Anglo-Saxon (answer to Mr. Siegel)
Vaska
vaska at geocities.com
Fri May 2 20:39:40 CDT 1997
At 08:18 PM 5/2/97 -0500, Jules wrote [addressing Umberto]:
>
>Now, do you know when
>exactly the term "anglo-saxon" came into use as an anthropological and/or
>linguistic description? Who first used it to describe the English? Who paid
>for the research and its publication?
This must be my OED day, so for what it's worth, here goes some info:
Seems the term first cropped up in medieval Latin as a name (anthropological
designation, in fact) for English [Angul-cynn] as distinct from Ald [Old,
continental] Saxons. There were, as one would expect, all sorts of
variants: Angel seaxan, Anglo-Saxones, Saxones Angli etc. First recorded
use: late 8th century; in common use in Latin until 1100. Bede doesn't have
it, prefering to speak of "gens Anglorum." His continental contemporaries,
however, especially the church bureaucrats in Rome, obviously needed a way
to sort out one type of Saxon from another -- hence the name.
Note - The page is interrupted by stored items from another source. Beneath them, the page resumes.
/-- The T_avail of a driving lane in this period; a missing record counts as 0, in a blind pair the peer's last posted
one (R88, R302). -/
def LaneState.availOf (L : LaneState) (n : Nat) (y : Lane) : Nat :=
  if y = L.id then (max 0 (L.sig (axisSig n 0x33)).toInt).toNat
  else if L.tookPart y n then (max 0 (L.share y n 5).toInt).toNat
  else if L.is R.belayState_blind then (max 0 (wordN ((L.ax n).lastAvail.get y.idx)).toInt).toNat
  else 0

/-- Forms the set torques of the driving lanes from the torque T and applies the own one; a lane in SHADOW computes 0
(R88). A mirrored axis scales T by the pair share first (R433). -/
def LaneState.applySet (L : LaneState) (n : Nat) (T : Int) : LaneState :=
  let drv := L.drivers n
  let T := L.pairScale n T
  let r := setTorques T.natAbs (drv.map (fun y => L.get (wgtF n y))) (drv.map (L.availOf n))
  let signed := (drv.zip r.1).map (fun p => (p.1.idx, if T < 0 then -(p.2 : Int) else (p.2 : Int)))
  let own := ((signed.find? (fun p => p.1 = L.id.idx)).map (·.2)).getD 0
  let L := L.flagIf (0 < r.2) (R.axpStat_tq_short n)
  (L.setSig (axisSig n 0x32) (wordI own)).mapAx n (fun A => { A with setTorque := signed })

/-- The step of a lane that has accepted ENTER_SERVICE is known in every lane (assumption 37). At the commit tick the
committed torque of the median replaces the previous one, weights are updated and set
torques are formed (R74, R86 to R88); in pair mode the pair word is posted and a handover takes its step first
(R429, R442). A PROMPT axis keeps its committed torque here. -/
def execCommitTick (l : Lane) (n : Axis) (s : State) : Out :=
  let retire := lanes.findSome? (fun y => ((s.lane y).belaySt.serviceAt).map (fun p =>
    (y.idx, 16 - ((s.lane l).pnum - p))))
  onLane s l (fun L =>
    let L := if L.pairMode && L.pairAxis == n.val && L.tickIdx == L.get (R.axpSched2_commit_tick n) &&
        L.tether.lastStep != some L.pnum then L.pairStep else L
    L.when (L.axis n != axOff && participates L.belay && L.tickIdx == L.get (R.axpSched2_commit_tick n)) (fun L =>
      let L := if L.loopPrompt n then L else L.setSig (axisSig n 0x31) (L.sig (0x36000 + 0x10 * n))
      let L := if L.is R.belayState_blind then L else L.updateWeights n retire
      let L := L.setSigs (0x36005 + 0x10 * n) [L.reg (R.axpWgtA n), L.reg (R.axpWgtB n), L.reg (R.axpWgtC n)]
      L.applySet n (L.sig (axisSig n 0x31)).toInt))

/-- A PROMPT result replaces the committed torque at the first tick boundary at least 200 ns (40 coarse ticks) after
its COMMIT (R75, R88). -/
def execPromptCommit (l : Lane) (n : Axis) (s : State) : Out :=
  onLane s l (fun L =>
    match (L.ax n).prompt with
    | some (w, t) =>
      L.when (t ≤ L.coarse && L.coarse % L.tTick == 0) (fun L =>
        let L := (L.setSig (axisSig n 0x31) w).mapAx n (fun A => { A with prompt := none })
        L.applySet n w.toInt)
    | none => L)

/-! ## MONITOR -/

/-- The fault class of a MON cause as its bit in the order of R311: F-WIND for CUR_SUM, TQ_EST, FLUX and ILIM, F-SENS
for SPD_X and HALL_POS, F-BRIDGE for EDGE_DEV, F-LANE for WEIGHT (R606). -/
def monCheckClass (k : Nat) : FaultClass :=
  if k = 0 ∨ k = 3 ∨ k = 4 ∨ k = 7 then .wind
  else if k = 1 ∨ k = 2 then .sens
  else if k = 6 then .bridge
  else .lane

/-- A check's run reaches persist: it fires once, sets its flag and takes its action (R89, R91). -/
def execMonitorCheckFire (l : Lane) (n : Axis) (k : Fin 8) (s : State) : Out :=
  onLane s l (fun L =>
    let p := L.get (R.axpMonThr_persist n k)
    L.when (L.axis n != axOff && p != 0 && decide (p ≤ (L.ax n).monRun.get k) && !decide (k.val ∈ (L.ax n).monFired))
      (fun L =>
        let L := (L.setBit (R.axpStat_mon n) k true).mapAx n (fun A => { A with monFired := addTo k.val A.monFired })
        let act := L.get (R.axpMonThr_act n k)
        let L := if act == 1 || act == 3 then L.safeAction n else L
        if act == 2 || act == 3 then
          let L := L.raiseOwn 0x11
          { L with belaySt := { L.belaySt with monClass := some (monCheckClass k) } }
        else L))

/-! ## Axis commands -/

/-- A write of AXP_CMD: the target is checked at the write, a second write replaces the first (R94). -/
def LaneState.wAxpCmd (L : LaneState) (n : Nat) (w : Word) : LaneState :=
  let op := bits w.toNat 3 0
  let at8 := bits w.toNat 15 8
  let d := (at8 + 256 - L.pnum % 256) % 256
  if op = 0 then L
  else if 8 < op then L.flag (R.axpStat_cmd_refused n)
  else if d = 0 ∨ 129 ≤ d then L.flag (R.axpStat_cmd_late n)
  else
    let L := L.flagIf (L.is (R.axpState_pend n)) (R.axpStat_cmd_overwrite n)
    ((L.put (R.axpState_pend n) 1).put (R.axpState_pend_op n) op).mapAx n (fun A => { A with pendAt := at8 })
Seems that
the term was first extended to cover all "gens Anglorum" by those same Latin
chroniclers and their (usually continental) followers; didn't make it into
English until the 17th century, when "with the revival of OE learning,
historians and philologists again felt the need to distinguish English
'Saxon' from the Saxon of Germany."
The OED itself uses the term, in its linguistic sense, to distinguish the
Saxon [Kentish and West Saxon] from the Anglican dialects of Old English.